Thursday, August 13, 2009

Exchange-backed dark pool in the offing by 2010

Business Times - 13 Aug 2009

SGX ties up with Chi-X to cross block trades in region for the big boys

By CHEW XIANG

(SINGAPORE) The Singapore Exchange (SGX) has joined hands with Chi-X to set up the region's first exchange-backed dark pool by mid-2010. The 50-50 joint venture will anonymously cross block trades of Singapore, Hong Kong, Japan and Australia-listed stocks for big funds and institutional investors.

Trades will be cleared through a pan-Asian central counterparty to be appointed, Chi-X and SGX said at a joint press conference yesterday. New York- headquartered Chi-X provides electronic trading platforms worldwide and a subsidiary will supply the technology for the planned dark pool.

'We expect and hope that it will improve overall trading liquidity here,' said Gan Seow Ann, senior executive vice-president and head of markets at SGX. The planned venture could be the fourth exchange-led dark pool set up, after NYSE Euronext's SmartPool, Nasdaq OMX's Neuro Dark and the London Stock Exchange's Baikal.

Incoming SGX CEO Magnus Bocker is now serving out his contract as president of Nasdaq OMX and is 'aware' of the Chi-X deal, said Mr Gan.

Dark pools, as the name suggests, provide a way to discreetly match large-volume orders without moving the market - making possible trades that previously would not have been crossed.

But they still rely on traditional exchanges for reference prices and there is concern, especially in Europe and the US, that markets will fragment as more trades take place in such anonymous venues, eroding the price discovery function of primary exchanges.

The joint venture between SGX and Chi-X is seen as a pre-emptive move. SGX's planned dark pool will act as an 'aggregator' linking broker-led dark pools as well as traditional brokerages, said Chi-X Global chairman Tony Mackay.

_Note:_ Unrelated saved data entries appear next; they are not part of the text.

-- ==== Sys2Proof/Laws/State.lean ====
section
/-!
SUPPORT. What each update of State leaves and sets: one lemma for each field of each update, so that no proof unfolds a
record update.
-/

set_option Elab.async false

namespace Sys2Proof.Machine
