theorem KeepAb.set_lif {s t : State} {v} (h : KeepAb s t) : KeepAb s { t with lif := v } := h.trans (by unfold KeepAb; simp)

theorem KeepAb.set_cal {s t : State} {v} (h : KeepAb s t) : KeepAb s { t with cal := v } := h.trans (by unfold KeepAb; simp)

theorem KeepAb.set_vlk {s t : State} {v} (h : KeepAb s t) : KeepAb s { t with vlk := v } := h.trans (by unfold KeepAb; simp)

theorem KeepAb.set_many14 {s t : State} {v0 v1 v2 v3 v4 v5 v6 v7 v8 v9 v10 v11 v12 v13} (h : KeepAb s t) : KeepAb s { t with us := v0, regs := v1, mem := v2, hdr := v3, sys := v4, clk := v5, pwr := v6, llt := v7, sec := v8, thm := v9, sup := v10, evr := v11, lif := v12, cal := v13 } := h.trans (by unfold KeepAb; simp)

theorem KeepAb.set_busData_busErr_l1 {s t : State} {v0 v1 v2} (h : KeepAb s t) : KeepAb s { t with busData := v0, busErr := v1, l1 := v2 } := h.trans (by unfold KeepAb; simp)

theorem KeepAb.set_mem_dmc {s t : State} {v0 v1} (h : KeepAb s t) : KeepAb s { t with mem := v0, dmc := v1 } := h.trans (by unfold KeepAb; simp)

theorem KeepAb.set_clk_cal {s t : State} {v0 v1} (h : KeepAb s t) : KeepAb s { t with clk := v0, cal := v1 } := h.trans (by unfold KeepAb; simp)

theorem KeepAb.set_busData_cal {s t : State} {v0 v1} (h : KeepAb s t) : KeepAb s { t with busData := v0, cal := v1 } := h.trans (by unfold KeepAb; simp)

theorem KeepAb.set_busData_irq {s t : State} {v0 v1} (h : KeepAb s t) : KeepAb s { t with busData := v0, irq := v1 } := h.trans (by unfold KeepAb; simp)

theorem KeepAb.set_busData_tcm {s t : State} {v0 v1} (h : KeepAb s t) : KeepAb s { t with busData := v0, tcm := v1 } := h.trans (by unfold KeepAb; simp)

theorem KeepAb.set_busData_busErr {s t : State} {v0 v1} (h : KeepAb s t) : KeepAb s { t with busData := v0, busErr := v1 } := h.trans (by unfold KeepAb; simp)

theorem KeepAb.set_us_sys {s t : State} {v0 v1} (h : KeepAb s t) : KeepAb s { t with us := v0, sys := v1 } := h.trans (by unfold KeepAb; simp)

theorem KeepAb_dropEntry x0 s (h : KeepAb o s) : KeepAb o (dropEntry x0 s) := by
  exact KeepAb.of_frame h (frame_dropEntry x0 s (m := 0x10000) (o := s) .refl rfl)

theorem KeepAb_State_drawn s (h : KeepAb o s) : KeepAb o (State.drawn s) := by
  exact KeepAb.of_frame h (frame_State_drawn s (m := 0x80) (o := s) .refl rfl)

theorem KeepAb_State_modCtrl x0 x1 s (h : KeepAb o s) : KeepAb o (State.modCtrl x0 x1 s) := by
  unfold State.modCtrl
  repeat' first | (with_reducible first | assumption | apply KeepAb.ite) | fail_if_no_progress ((with_reducible apply KeepAb.set_hce); (first | exact ⟨rfl, rfl, rfl⟩ | (simp; done))) | (intro y; first | exact ⟨rfl, rfl, rfl⟩ | (simp; done)) | split | dsimp only

theorem KeepAb_State_modHce x0 s (h : KeepAb o s) (e : ∀ y, (x0 y).abDone = y.abDone ∧ (x0 y).abMatched = y.abMatched ∧ (x0 y).abTag = y.abTag) : KeepAb o (State.modHce x0 s) := KeepAb.set_hce (e _) h

theorem KeepAb_modCmd x0 x1 s (h : KeepAb o s) : KeepAb o (modCmd x0 x1 s) := by
  unfold modCmd
  repeat' first | (with_reducible first | assumption | apply KeepAb_State_modHce | apply KeepAb.ite) | (intro y; first | exact ⟨rfl, rfl, rfl⟩ | (simp; done)) | split | dsimp only

theorem KeepAb_releaseReader x0 s (h : KeepAb o s) : KeepAb o (releaseReader x0 s) := by
  exact KeepAb.of_frame h (frame_releaseReader x0 s (m := 0x10000) (o := s) .refl rfl)

theorem KeepAb_finishDw x0 x1 x2 x3 s (h : KeepAb o s) : KeepAb o (finishDw x0 x1 x2 x3 s) := by
  unfold finishDw
  repeat' first | (with_reducible first | assumption | apply KeepAb_State_drawn | apply KeepAb_State_modCtrl | apply KeepAb_modCmd | apply KeepAb_releaseReader | apply KeepAb.ite) | (intro y; first | exact ⟨rfl, rfl, rfl⟩ | (simp; done)) | split | dsimp only

theorem KeepAb_finish x0 x1 s (h : KeepAb o s) : KeepAb o (finish x0 x1 s) := by
  unfold finish
  repeat' first | (with_reducible first | assumption | apply KeepAb_finishDw | apply KeepAb.ite) | (intro y; first | exact ⟨rfl, rfl, rfl⟩ | (simp; done)) | split | dsimp only

theorem KeepAb_modZone x0 x1 s (h : KeepAb o s) : KeepAb o (modZone x0 x1 s) := by
  exact KeepAb.of_frame h (frame_modZone x0 x1 s (m := 0x20000) (o := s) .refl rfl)

theorem KeepAb_zoneDrop x0 s (h : KeepAb o s) : KeepAb o (zoneDrop x0 s) := by
  unfold zoneDrop
  repeat' first | (with_reducible first | assumption | apply KeepAb_dropEntry | apply KeepAb_finish | apply KeepAb_modZone | refine KeepAb.foldl ?_ (fun _ _ _ => ?_) | apply KeepAb.ite) | (intro y; first | exact ⟨rfl, rfl, rfl⟩ | (simp; done)) | split | dsimp only

theorem KeepAb_dropWrite x0 s (h : KeepAb o s) : KeepAb o (dropWrite x0 s) := by
  unfold dropWrite
  repeat' first | (with_reducible first | assumption | apply KeepAb_dropEntry | apply KeepAb_zoneDrop | apply KeepAb.ite) | (intro y; first | exact ⟨rfl, rfl, rfl⟩ | (simp; done)) | split | dsimp only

Two dark pools - Liquidnet, which focuses on buy-side clients, and CLSA-backed BlocSec - are already active in Singapore, and brokerages such as UBS are keen to introduce internal dark pools here as well. Dark pools already in Asia include those run by Goldman Sachs, Credit Suisse, UBS, Investment Technology Group and Instinet, which is Chi-X's parent company.

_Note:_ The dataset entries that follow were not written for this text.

theorem cntop_asq (n : Fin 4) (s : State) : ∃ a b, (cntop n s).asq[n] = { s.asq[n] with cnt0 := a, cnt1 := b } := by
  unfold cntop
  dsimp only
  split <;> first
    | exact ⟨_, _, by rw [asq_modAsq]; try rfl⟩
    | exact ⟨_, _, by rw [asq_modAsq]; try rfl⟩
    | exact ⟨_, _, rfl⟩

theorem complete_asq {n : Fin 4} {next : Nat} {s : State} (h1 : s.asq[n].reqAbort = false) (h2 : s.asq[n].reqDeadline = false)
    (h3 : s.asq[n].reqFault = false) : ∃ a b, (complete n next s).asq[n] =
      { s.asq[n] with cnt0 := a, cnt1 := b, pc := next % 2 ^ 16, issued := false, waitDone := false } := by
  obtain ⟨a, b, e⟩ := cntop_asq n s
  refine ⟨a, b, ?_⟩
  unfold complete
  rw [boundary_quiet]
  · rw [asq_modAsq, e]
  all_goals (rw [asq_modAsq, e]; assumption)

theorem waited_asq (n : Fin 4) (s : State) : (waited n s).asq = s.asq := by
  unfold waited; split
  · exact frame_advanceTo _ _ (m := 0x7800000B12) .refl rfl .asq rfl
  · rfl

theorem seqStep_ready {k : Nat} {n : Fin 4} {s : State} {f : State → State} (h : SeqReady k n s) :
    seqStep n k f s = f (waited n s) := by
  obtain ⟨a, b, c, d, e, -⟩ := h
  have q : (asqLive n s && asqRuns s.asq[n] && s.asq[n].issued && mwSeq s.asq[n].word == k && waitSat n s) = true := by
    rw [a, b, c, d, e]; simp
  unfold seqStep waited
  dsimp only
  rw [if_pos q]

theorem SeqReady.quiet {k n s} (h : SeqReady k n s) : (waited n s).asq[n].reqAbort = false ∧ (waited n s).asq[n].reqDeadline = false ∧ (waited n s).asq[n].reqFault = false ∧ (waited n s).asq[n].avalid = true := by
  rw [waited_asq]; exact ⟨h.2.2.2.2.2.1, h.2.2.2.2.2.2.1, h.2.2.2.2.2.2.2, asqRuns_avalid h.2.1⟩

theorem nextAt_complete {n : Fin 4} {next : Nat} {s : State} (h : s.asq[n].reqAbort = false ∧ s.asq[n].reqDeadline = false ∧
     s.asq[n].reqFault = false ∧ s.asq[n].avalid = true) : NextAt n (next % 2 ^ 16) (complete n next s) := by
  obtain ⟨a, b, e⟩ := complete_asq (next := next) h.1 h.2.1 h.2.2.1
  unfold NextAt; rw [e]; exact ⟨rfl, rfl, h.2.2.2⟩
end Sys2Proof.Machine

namespace Sys2Proof.Machine

theorem mwTarget_lt (w : Nat) : mwTarget w % 2 ^ 16 = mwTarget w := by
  unfold mwTarget bits
  show _ % 2 ^ 16 % 2 ^ 16 = _ % 2 ^ 16
  rw [Nat.mod_mod]

theorem nextAt_transfer {n : Fin 4} {u : State} {w : Asq} (hw : u.asq[n] = w) (h : u.asq[n].reqAbort = false ∧ u.asq[n].reqDeadline = false ∧
     u.asq[n].reqFault = false ∧ u.asq[n].avalid = true) (h1 : w.openX = false ∨ inOpen (mwTarget w.word) = true) :
    NextAt n (mwTarget w.word) (transfer n (mwTarget u.asq[n].word) false u) := by
  have e := nextAt_complete (next := mwTarget w.word) h
  rw [mwTarget_lt] at e
  unfold transfer
  rw [hw, if_neg]
  · exact e
  · rcases h1 with k | k <;> simp [k]

theorem condDrawn_asq (c : Nat) (s : State) : (condDrawn c s).asq = s.asq := by unfold condDrawn; split <;> rfl

theorem nextAt_fall {n : Fin 4} {u : State} (h : u.asq[n].reqAbort = false ∧ u.asq[n].reqDeadline = false ∧
    u.asq[n].reqFault = false ∧ u.asq[n].avalid = true) (h1 : u.asq[n].pc ≠ 0x7FFF) :
    NextAt n ((u.asq[n].pc + 1) % 2 ^ 16) (fallThrough n u) := by
  unfold fallThrough
  simp only [h1, decide_false, Bool.false_and, Bool.false_eq_true, if_false]
  exact nextAt_complete h

theorem nextAt_branch {b : Bool} {k : Nat} {n : Fin 4} {s : State} (h : SeqReady k n s) (h1 : s.asq[n].openX = false)
    (h2 : s.asq[n].pc ≠ 0x7FFF) :
    NextAt n (if condition n (mwCond s.asq[n].word) (mwParam s.asq[n].word) (waited n s) = b then mwTarget s.asq[n].word
       else (s.asq[n].pc + 1) % 2 ^ 16) (seqBranch n b (waited n s)) := by
  have q := h.quiet
  have hu := waited_asq n s
  generalize waited n s = u at *
  unfold seqBranch testCond
  dsimp only
  rw [← hu] at h1 h2 ⊢
  have k2 := condDrawn_asq (mwCond u.asq[n].word) u
  by_cases hc : condition n (mwCond u.asq[n].word) (mwParam u.asq[n].word) u = b
  · rw [if_pos hc, if_pos hc]
    exact nextAt_transfer (by rw [k2]) (by rw [k2]; exact q) (.inl h1)
  · rw [if_neg hc, if_neg hc]
    have e := nextAt_fall (u := condDrawn (mwCond u.asq[n].word) u) (by rw [k2]; exact q) (by rw [k2]; exact h2)
    rw [k2] at e; exact e
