theorem frame_execClrshut x0 s : FrameB 0x190005E100 s (after s (execClrshut x0 s)) := by
  unfold execClrshut
  try with_reducible refine FrameB.next ?_
  repeat' first | (with_reducible first | apply FrameB.refl | assumption | intro _ | apply frame_access | apply frame_writeThmCmd | apply FrameB.ite) | decide | split | unfold id | dsimp only

theorem frame_execClrexcl x0 s : FrameB 0x190005E100 s (after s (execClrexcl x0 s)) := by
  unfold execClrexcl
  try with_reducible refine FrameB.next ?_
  repeat' first | (with_reducible first | apply FrameB.refl | assumption | intro _ | apply frame_access | apply frame_writeThmCmd | apply FrameB.ite) | decide | split | unfold id | dsimp only

theorem frame_execTrimCompute x0 s : FrameB 0x1A00000180 s (after s (execTrimCompute x0 s)) := by
  unfold execTrimCompute
  try with_reducible refine FrameB.next ?_
  repeat' first | (with_reducible first | apply FrameB.refl | assumption | intro _ | apply frame_computeAuto | apply frame_computeComp | apply frame_retarget | apply FrameB.foldl (fun _ _ => ?_) | apply FrameB.ite) | decide | split | unfold id | dsimp only

theorem frame_execTaperStep x0 s : FrameB 0x7A00302B92 s (after s (execTaperStep x0 s)) := by
  unfold execTaperStep
  try with_reducible refine FrameB.next ?_
  repeat' first | (with_reducible first | apply FrameB.refl | apply frame_stepTrim | apply FrameB.ite) | decide | split | unfold id | dsimp only

theorem frame_execTrimAge x0 s : FrameB 0x7A00000B12 s (after s (execTrimAge x0 s)) := by
  unfold execTrimAge
  try with_reducible refine FrameB.next ?_
  repeat' first | (with_reducible first | apply FrameB.refl | assumption | intro _ | apply frame_advanceTo | apply frame_ev | apply frame_modTrim | apply frame_setIrqStat | apply FrameB.ite) | decide | split | unfold id | dsimp only

theorem frame_execEventStore s : FrameB 0x5800000100 s (after s (execEventStore s)) := by
  unfold execEventStore
  try with_reducible refine FrameB.next ?_
  repeat' first | (with_reducible first | apply FrameB.refl | assumption | intro _ | apply frame_State_modEvr | apply frame_drained | apply frame_storeEvent | apply FrameB.ite) | decide | split | unfold id | dsimp only

theorem frame_execEventRaiseSw x0 x1 s : FrameB 0x1800000110 s (after s (execEventRaiseSw x0 x1 s)) := by
  unfold execEventRaiseSw
  try with_reducible refine FrameB.next ?_
  repeat' first | (with_reducible first | apply FrameB.refl | assumption | intro _ | apply frame_access | apply frame_writeSwev | apply FrameB.ite) | decide | split | unfold id | dsimp only

theorem frame_execFloodPeriod s : FrameB 0x5800000100 s (after s (execFloodPeriod s)) := by
  unfold execFloodPeriod
  try with_reducible refine FrameB.next ?_
  repeat' first | (with_reducible first | apply FrameB.refl | assumption | intro _ | apply frame_State_modEvr | apply frame_storeCount | apply FrameB.foldl (fun _ _ => ?_) | apply FrameB.ite) | decide | split | unfold id | dsimp only

theorem frame_execEvrNextRead x0 s : FrameB 0x1800000104 s (after s (execEvrNextRead x0 s)) := by
  unfold execEvrNextRead
  try with_reducible refine FrameB.next ?_
  repeat' first | (with_reducible first | apply FrameB.refl | assumption | intro _ | apply frame_access | apply frame_readNext0 | apply FrameB.ite) | decide | split | unfold id | dsimp only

An exchange-backed dark pool would 'legitimise what we've been trying to do here to build up the market', said Greg Henry, head of Liquidnet in Singapore.

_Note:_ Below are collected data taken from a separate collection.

theorem canon_ldpSubmit x0 s (h : Canonical s) : Canonical (ldpSubmit x0 s) :=
  .via (frame_ldpSubmit _ _ (m := 0x502080) .refl rfl) rfl h

theorem canon_tpeAcc x0 s (h : Canonical s) : Canonical (tpeAcc x0 s) :=
  .via (frame_tpeAcc _ _ (m := 0x800080) .refl rfl) rfl h

theorem canon_tpeEmit x0 s (h : Canonical s) : Canonical (tpeEmit x0 s) :=
  .via (frame_tpeEmit _ _ (m := 0x900000) .refl rfl) rfl h

theorem canon_sectSkip x0 s (h : Canonical s) : Canonical (sectSkip x0 s) :=
  .via (frame_sectSkip _ _ (m := 0x100000) .refl rfl) rfl h

theorem canon_statPulse x0 s (h : Canonical s) : Canonical (statPulse x0 s) :=
  .via (frame_statPulse _ _ (m := 0x202080) .refl rfl) rfl h

theorem canon_asqLine x0 x1 s (h : Canonical s) : Canonical (asqLine x0 x1 s) :=
  .via (frame_asqLine _ _ _ (m := 0x2000) .refl rfl) rfl h

theorem canon_poisonBytes x0 x1 s (h : Canonical s) : Canonical (poisonBytes x0 x1 s) :=
  .via (frame_poisonBytes _ _ _ (m := 0x20000000) .refl rfl) rfl h

theorem canon_bccPut x0 s (h : Canonical s) : Canonical (bccPut x0 s) :=
  .via (frame_bccPut _ _ (m := 0x40000000) .refl rfl) rfl h

theorem canon_bccTick s (h : Canonical s) : Canonical (bccTick s) :=
  .via (frame_bccTick _ (m := 0x40000000) .refl rfl) rfl h

theorem canon_lineRead x0 x1 x2 s (h : Canonical s) : Canonical (lineRead x0 x1 x2 s).1 :=
  .via (frame_lineRead _ _ _ _ (m := 0x1820002100) .refl rfl) rfl h

theorem canon_bccDirect x0 x1 x2 x3 s (h : Canonical s) : Canonical (bccDirect x0 x1 x2 x3 s).1 :=
  .via (frame_bccDirect _ _ _ _ _ (m := 0x1820002100) .refl rfl) rfl h

theorem canon_State_modBcc x0 s (h : Canonical s) : Canonical (State.modBcc x0 s) :=
  .via (frame_State_modBcc _ _ (m := 0x40000000) .refl rfl) rfl h

theorem canon_l1DropAll x0 s (h : Canonical s) : Canonical (l1DropAll x0 s) :=
  .via (frame_l1DropAll _ _ (m := 0x1000) .refl rfl) rfl h

theorem canon_ev x0 x1 x2 x3 x4 s (h : Canonical s) : Canonical (ev x0 x1 x2 x3 x4 s) :=
  .via (frame_ev _ _ _ _ _ _ (m := 0x1800000100) .refl rfl) rfl h

theorem canon_transferError x0 x1 s (h : Canonical s) : Canonical (transferError x0 x1 s) :=
  .via (frame_transferError _ _ _ (m := 0x1800000180) .refl rfl) rfl h

theorem canon_clearActive x0 x1 s (h : Canonical s) : Canonical (clearActive x0 x1 s) :=
  .via (frame_clearActive _ _ _ (m := 0x100000) .refl rfl) rfl h

theorem canon_endLeave x0 s (h : Canonical s) : Canonical (endLeave x0 s) :=
  .via (frame_endLeave _ _ (m := 0x6000) .refl rfl) rfl h

theorem canon_healthAdd x0 x1 x2 s (h : Canonical s) : Canonical (healthAdd x0 x1 x2 s) :=
  .via (frame_healthAdd _ _ _ _ (m := 0x8000) .refl rfl) rfl h

theorem canon_levelsFall x0 s (h : Canonical s) : Canonical (levelsFall x0 s) :=
  .via (frame_levelsFall _ _ (m := 0x20C300080) .refl rfl) rfl h

theorem canon_postResult x0 x1 s (h : Canonical s) : Canonical (postResult x0 x1 s) :=
  .via (frame_postResult _ _ _ (m := 0x102000) .refl rfl) rfl h

theorem canon_tagDone x0 s (h : Canonical s) : Canonical (tagDone x0 s) :=
  .via (frame_tagDone _ _ (m := 0x8000) .refl rfl) rfl h

theorem canon_unloadEnds x0 x1 s (h : Canonical s) : Canonical (unloadEnds x0 x1 s) :=
  .via (frame_unloadEnds _ _ _ (m := 0x1000000) .refl rfl) rfl h

theorem canon_State_modGrp x0 x1 s (h : Canonical s) : Canonical (State.modGrp x0 x1 s) :=
  .via (frame_State_modGrp _ _ _ (m := 0x800000) .refl rfl) rfl h

theorem canon_State_modRwc x0 x1 s (h : Canonical s) : Canonical (State.modRwc x0 x1 s) :=
  .via (frame_State_modRwc _ _ _ (m := 0x200000) .refl rfl) rfl h

theorem canon_adaptWord x0 x1 x2 s (h : Canonical s) : Canonical (adaptWord x0 x1 x2 s) :=
  .via (frame_adaptWord _ _ _ _ (m := 0x200080) .refl rfl) rfl h

theorem canon_forceCoefs x0 s (h : Canonical s) : Canonical (forceCoefs x0 s) :=
  .via (frame_forceCoefs _ _ (m := 0x200000) .refl rfl) rfl h

theorem canon_loadCoefs x0 x1 s (h : Canonical s) : Canonical (loadCoefs x0 x1 s) :=
  .via (frame_loadCoefs _ _ _ (m := 0x200000) .refl rfl) rfl h

theorem canon_loadSettings x0 x1 x2 x3 s (h : Canonical s) : Canonical (loadSettings x0 x1 x2 x3 s) :=
  .via (frame_loadSettings _ _ _ _ _ (m := 0x200000) .refl rfl) rfl h

theorem canon_State_modAsq x0 x1 s (h : Canonical s) : Canonical (State.modAsq x0 x1 s) :=
  .via (frame_State_modAsq _ _ _ (m := 0x100000) .refl rfl) rfl h

theorem canon_askLeave x0 s (h : Canonical s) : Canonical (askLeave x0 s) :=
  .via (frame_askLeave _ _ (m := 0x1800106100) .refl rfl) rfl h

theorem canon_loadLane x0 s (h : Canonical s) : Canonical (loadLane x0 s) :=
  .via (frame_loadLane _ _ (m := 0x80000000) .refl rfl) rfl h

theorem canon_asqAbortReq x0 s (h : Canonical s) : Canonical (asqAbortReq x0 s) :=
  .via (frame_asqAbortReq _ _ (m := 0x1A0C302180) .refl rfl) rfl h

theorem canon_cancelPending x0 s (h : Canonical s) : Canonical (cancelPending x0 s) :=
  .via (frame_cancelPending _ _ (m := 0x10A000) .refl rfl) rfl h

theorem canon_noteWake x0 s (h : Canonical s) : Canonical (noteWake x0 s) :=
  .via (frame_noteWake _ _ (m := 0x800) .refl rfl) rfl h

theorem canon_setIrqStat x0 x1 x2 s (h : Canonical s) : Canonical (setIrqStat x0 x1 x2 s) :=
  .via (frame_setIrqStat _ _ _ _ (m := 0x100) .refl rfl) rfl h

theorem canon_vlkCount x0 s (h : Canonical s) : Canonical (vlkCount x0 s) :=
  .via (frame_vlkCount _ _ (m := 0x4000000000) .refl rfl) rfl h

theorem canon_State_modHce x0 s (h : Canonical s) : Canonical (State.modHce x0 s) :=
  .via (frame_State_modHce _ _ (m := 0x8000) .refl rfl) rfl h

theorem canon_State_modPwr x0 s (h : Canonical s) : Canonical (State.modPwr x0 s) :=
  .via (frame_State_modPwr _ _ (m := 0x800) .refl rfl) rfl h

theorem canon_gateChannels s (h : Canonical s) : Canonical (gateChannels s) :=
  .via (frame_gateChannels _ (m := 0x800) .refl rfl) rfl h

theorem canon_psReached x0 s (h : Canonical s) : Canonical (psReached x0 s) :=
  .via (frame_psReached _ _ (m := 0x18880) .refl rfl) rfl h

theorem canon_State_modEvr x0 s (h : Canonical s) : Canonical (State.modEvr x0 s) :=
  .via (frame_State_modEvr _ _ (m := 0x800000000) .refl rfl) rfl h

theorem canon_calAdj x0 s (h : Canonical s) : Canonical (calAdj x0 s) :=
  .via (frame_calAdj _ _ (m := 0x2000000100) .refl rfl) rfl h

theorem canon_keyAtBeacon x0 s (h : Canonical s) : Canonical (keyAtBeacon x0 s) :=
  .via (frame_keyAtBeacon _ _ (m := 0x4000000000) .refl rfl) rfl h

theorem canon_raiseLine x0 s (h : Canonical s) : Canonical (raiseLine x0 s) :=
  .via (frame_raiseLine _ _ (m := 0x2000) .refl rfl) rfl h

The pan-Asian dark pool will also complement Chi-X's efforts to introduce its alternative exchange systems throughout Asia, said Mr Mackay. These are essentially high-speed, low- cost electronic exchanges that in Europe have captured 15 per cent of trading in equities listed there, according to a June report from Aite Group. Chi-X is a market leader in such multilateral trading facilities there.

Chi-X was keen on setting up a similar alternative exchange in Singapore, according to a BT report last November. It has also applied, along with Liquidnet and AXE-ECN, a unit of the New Zealand Stock Exchange, to set up alternative exchanges in Australia. But the applications there have stalled as the Australian government has yet to grant market licences.

Such an exchange if approved in Singapore would have competed directly with SGX for trading fees but the two parties appear to have agreed to work together instead. Negotiations began at the start of the year, said John Lowrey, CEO of Chi-X Global.

Mr Lowrey said an exchange-backed dark pool would give it the size and the neutrality required to aggregate liquidity, and would also not hurt price discovery. 'I don't see dark pools dominating in terms of price formation,' he said yesterday.

Some fear that dark pools would also create an unequal playing field for investors but Chew Sutat, executive vice-president and head of market development at SGX, said the dark pool would not marginalise small investors. They could still access the primary market and should also benefit from increased liquidity in the system, he said.

The planned dark pool will apply for a recognised market operator licence here, Mr Lowrey said, and will get the necessary regulatory approvals in Australia, Hong Kong and Japan. 'Our experience has shown that users are looking for independent, genuinely neutral dark pools,' he said.